The aim of this study is to screen and characterize indigenous bacterial strains for PHA production. This study also evaluates the feasibility for maximum PHA production and underlining its potentiality through varied screening techniques.

Materials and Methods

Isolation of indigenous bacterial strain
Soil samples (10g each) were collected from different location (Petrol station Soil, House Soil, Garden Soil and Agriculture waste) of Dammam city in Eastern regions of Saudi Arabia and stored in polyethylene bag. Approximately 1 g of the samples was dispersed in 99 ml of sterile distilled water, agitated gently for two min for soil suspension and finally warmed at 60°C for 60 minutes in water bath. Subsequently, the liquid portion of the soil suspension was serially diluted and finally spreaded on Nutrient agar medium containing (g/L), Peptone 5, beef 3, NaCl 5 and agar 15. Inoculated Plates were incubated at 28-37°C for 24-48 hours. Colonies with morphological characteristics were isolated, subcultured for further purification. Finally, uncontaminated cultures were subcultured on nutrient agar slants and reserved at 4°C for further analysis19.

Screening of PHA production bacterial strain
Different types of biopolymer production media (M1,20 M2,21 and M3,22 were used for cultivation and PHAs production by different isolated strains, viz., M1 (g/L) Ammonium Sulfate 2.50, KH2PO4 1.50, Na2HPO4 3.50, MgSO4.7H2O 0.20, Glucose 20.00, Agar 20.00, Yeast extract traces and trace element solution (FeSO4.4H2O, CaCl2.2H2O, MnSO4.4H2O, ZnCl2 1 mM each)  1mL; M2 (g/L) Ammonium Sulfate 2.00, KH2PO4 6.67, (NH4)HPO4 4.00, MgSO4.7H2O 0.80, Glucose 20.00, Agar 20.00, and trace element solution (FeSO4.4H2O, CaCl2.2H2O, MnSO4.4H2O, ZnSO4.7H2O, CuSO4.5H2O, (NH4)Mo7O24, Na2B4O7.10H2O 1 mM each)  5mL; and M3 (g/L) Ammonium Sulfate 2.00, KH2PO4 0.50, MgSO4.7H2O 0.20, NaCl 0.10, Peptone 2.50, Glucose 20.00, Agar 20.00 and Yeast extract 20.00.

For screening of PHA accumulation inside the isolated bacteria the different assay methods were used viz., Sudan Black B, Viable Colony Assay and Nile Red A staining.

Sudan Black staining Method
In this method, bacterial isolates were inoculated in the specific PHA production media at 37°C for 24 hours. At the ending of incubation time, a thin film of bacteria was prepared and heat-fixed.
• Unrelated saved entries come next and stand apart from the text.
/-! ### A store seen by the next fetch (R53) -/

/-- Where memory is `m` with `bs` stored at `a`, each byte of the word at pc is the one stored at its address, or else that of `m`. -/
theorem fetch_of_writeBytes {t : State} {m : Memory} {a : Nat} {bs : List Byte} (hmem : t.mem = m.writeBytes a bs)
    (hp : t.pc.toNat + 2 ≤ 4096) :
    ∃ b : Fin 2 → Byte, fetch t = .ok (b 0 ++ b 1) ∧ ∀ j : Fin 2,
      (∀ k, (h : k < bs.length) → t.pc.toNat + j.val = a + k → b j = bs[k]) ∧
      (t.pc.toNat + j.val < a ∨ a + bs.length ≤ t.pc.toNat + j.val → b j = m.readByte (t.pc.toNat + j.val)) := by
  refine ⟨fun j => t.byteAt (t.pc.toNat + j.val), fetch_ok hp, fun j => ⟨fun k hk hj => ?_, fun hout => ?_⟩⟩
  · change t.mem.readByte (t.pc.toNat + j.val) = bs[k]
    rw [hmem, hj, Memory.readByte_writeBytes_of_inside m a hk]
  · change t.mem.readByte (t.pc.toNat + j.val) = m.readByte (t.pc.toNat + j.val)
    rw [hmem, Memory.readByte_writeBytes_of_outside m hout]

/-- A completed step in terms of the word decoded: the effect of its instruction, then the tick. -/
theorem step_effect {s t : State} {i : Instr} (hd : decode (fetchedWord s) = .ok i) (h : step s = .next t) :
    ∃ u, Effect s i u ∧ t = tick u := by
  obtain ⟨-, i', u, hd', hu, rfl⟩ := step_next h
  cases hd.symm.trans hd'
  exact ⟨u, effect_of_exec hu, rfl⟩

theorem step_storeBCD_mem {x : Reg} {s t : State} (hd : decode (fetchedWord s) = .ok (.storeBCD x)) (h : step s = .next t) :
    t.mem = s.mem.writeBytes s.base (bcdDigits (s.reg x)) := by
  obtain ⟨_, ⟨⟩, rfl⟩ := step_effect hd h
  rfl

theorem step_registerDump_mem {x : Reg} {s t : State} (hd : decode (fetchedWord s) = .ok (.registerDump x)) (h : step s = .next t) :
    t.mem = s.mem.writeBytes s.base (dumpBytes s x) := by
  obtain ⟨_, ⟨⟩, rfl⟩ := step_effect hd h
  rfl

theorem afterHostOp_loadProgram {bytes : List Byte} (s : State) (h : bytes.length ≤ 3584) :
    afterHostOp (.loadProgram bytes) s = s.setMem (s.mem.writeBytes 0x200 bytes) := by
  have hfits : ¬ bytes.length > Config.maxProgram := Nat.not_lt.mpr h
  rw [afterHostOp, loadProgram, if_neg hfits]

theorem toNat_bcdDigits (b : Byte) {k : Nat} (h : k < 3) :
    ((bcdDigits b)[k]'h).toNat = [b.toNat / 100, b.toNat / 10 % 10, b.toNat % 10][k] := by
  have hb : b.toNat < 256 := b.isLt
  match k with
  | 0 => exact Nat.mod_eq_of_lt (by omega)
  | 1 => exact Nat.mod_eq_of_lt (by omega)
  | 2 => exact Nat.mod_eq_of_lt (by omega)

/-- Settles O36: each of the three stores leaves memory with its bytes written, and `fetch_of_writeBytes` reads the next word off it. -/
theorem storeIsSeenByTheNextFetch : Obligations.StoreIsSeenByTheNextFetch := by
  refine ⟨fun x s t hd h hp => ?_, fun x s t hd h hp => ?_, fun bytes s hlen hp => ?_⟩
  · obtain ⟨b, hb, hbytes⟩ := fetch_of_writeBytes (step_storeBCD_mem hd h) hp
    refine ⟨b, hb, fun j => ?_⟩
    obtain ⟨hin, hout⟩ := hbytes j
    have hdigit (k : Nat) (hk : k < 3) (hj : t.pc.toNat + j.val = s.i.toNat + k) :
        (b j).toNat = [(s.reg x).toNat / 100, (s.reg x).toNat / 10 % 10, (s.reg x).toNat % 10][k] := by
      rw [hin k hk hj, toNat_bcdDigits _ hk]
    exact ⟨hdigit 0 (by decide), hdigit 1 (by decide), hdigit 2 (by decide), hout⟩
  · obtain ⟨b, hb, hbytes⟩ := fetch_of_writeBytes (step_registerDump_mem hd h) hp
    refine ⟨b, hb, fun j => ?_⟩
    obtain ⟨hin, hout⟩ := hbytes j
    rw [length_dumpBytes] at hout
    refine ⟨fun k hk hj => ?_, hout⟩
    rw [hin k (by rw [length_dumpBytes]; omega) hj, getElem_dumpBytes]
  · rw [afterHostOp_loadProgram s hlen]
    exact fetch_of_writeBytes rfl hp

/-! ### The placed word (log 7) -/

theorem length_bytesOfWord (w : Word) : (bytesOfWord w).length = 2 := rfl

theorem tableWord_toNat (w : Word) : tableWord 16 w.toNat = w := by
  rw [tableWord, Nat.mod_eq_of_lt w.isLt, BitVec.ofNat_toNat, BitVec.setWidth_eq]

theorem withFetchWord_eq {s : State} (w : Word) (h : s.pc.toNat + 2 ≤ 4096) :
    s.withFetchWord 16 w.toNat = s.setMem (s.mem.writeBytes s.pc.toNat (bytesOfWord w)) := by
  have hw : memWrite .fetch s s.pc.toNat (bytesOfWord w) = .ok _ := memWrite_ok_iff.mpr ⟨h, rfl⟩
  rw [State.withFetchWord, tableWord_toNat, hw]

/-- Settles O7: the two bytes of the word are stored at pc and pc + 1, and put together they are the word. -/
theorem placedWordIsFetched : Obligations.PlacedWordIsFetched := by
  intro s w hp
  rw [withFetchWord_eq w hp]
  refine ⟨?_, fun a h0 h1 => ?_, rfl⟩
  · obtain ⟨b, hb, hbytes⟩ := fetch_of_writeBytes (t := s.setMem (s.mem.writeBytes s.pc.toNat (bytesOfWord w))) rfl hp
    have hhi : b 0 = hiByte w := (hbytes 0).1 0 Nat.zero_lt_two rfl
    have hlo : b 1 = loByte w := (hbytes 1).1 1 Nat.one_lt_two rfl
    rw [hb, hhi, hlo]
    exact congrArg Except.ok (wordOfBytes_bytes w)
  · exact Memory.readByte_writeBytes_of_outside s.mem (by rw [length_bytesOfWord]; omega)

end Sys2Proof.Machine
end

section
/-! PROOFS. The decoder against the table (30_encoding.md R66 to R70): a word of a row is the word the encoder puts together from the row's
opcode and the word's own fields, so `decode_encode` reads it; and the Unknown words, group by group. -/

namespace Sys2Proof

/-! ### A word as its row's format -/

theorem formA_of_fieldN0 {w : Word} {op : Nibble} (h : fieldN0 w = op) : formA op (fieldNNN w) = w :=
  h ▸ formA_fields w

theorem formRC_of_fieldN0 {w : Word} {op : Nibble} (h : fieldN0 w = op) : formRC op (fieldX w) (fieldNN w) = w :=
  h ▸ formRC_fields w

theorem formRR_of_fieldN0 {w : Word} {op : Nibble} (h : fieldN0 w = op) : formRR op (fieldX w) (fieldY w) (fieldN w) = w :=
  h ▸ formRR_fields w

theorem formRC_of_fields {w : Word} {op : Nibble} {nn : Byte} (h : fieldN0 w = op) (hnn : fieldNN w = nn) :
    formRC op (fieldX w) nn = w :=
  hnn ▸ formRC_of_fieldN0 h

theorem formRR_of_fields {w : Word} {op n : Nibble} (h : fieldN0 w = op) (hn : fieldN w = n) :
    formRR op (fieldX w) (fieldY w) n = w :=
  hn ▸ formRR_of_fieldN0 h

/-- The row's match of the byte mask, from the two fields the mask keeps. -/
theorem and_byteMask_of_fields {w : Word} {op : Nibble} {nn : Byte} (h : fieldN0 w = op) (hnn : fieldNN w = nn) :
    w &&& 0xF0FF#16 = formRC op 0 nn := by
  rw [← formRC_of_fields h hnn, formRC_and_ends]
Subsequently, the bacterial smear was stained with 0.3% Sudan black solution for 10 minutes, treated with ethanol for few seconds and washed gently with distilled water. As a contrast stain, the film was covered with red Safranin stain (0.5%) for 30 sec and gently rinsed with water to remove excess stain. Finally, air-dried bacterial film was examined under microscope using an oil immersion lenses. PHA particles found to be as blue-black inclusions within pink cells23,24.

Viable colony assay
In this experiment, all bacterial candidates were qualitatively analysed for PHA accumulation by using the viable colony technique of screening by applying Sudan Black Dye. For this purpose, nutrient agar plates supplied with 1% of glucose and ethanolic solution of 0.3% Sudan Black B dye, inoculated with bacterial isolates and incubated for 24 hours at 37°C. The colony stained with Sudan black dye and shows bluish-black to purple colonies indicated positive result for PHA production and colony does not stained with Sudan black shows negative result25,26.

Nile Red staining Method
In another trail to screen bacterial isolates for PHA accumulation, Nile Red staining was performed. During this process, bacterial smear was prepared, stained with Nile Red A stain for 20 minutes and finally cleansed with sterile water, left to dry and viewed under fluorescence microscope at wavelength 490 nm. PHA particles accumulating bacterial segregates exhibits bright yellowish orange color27.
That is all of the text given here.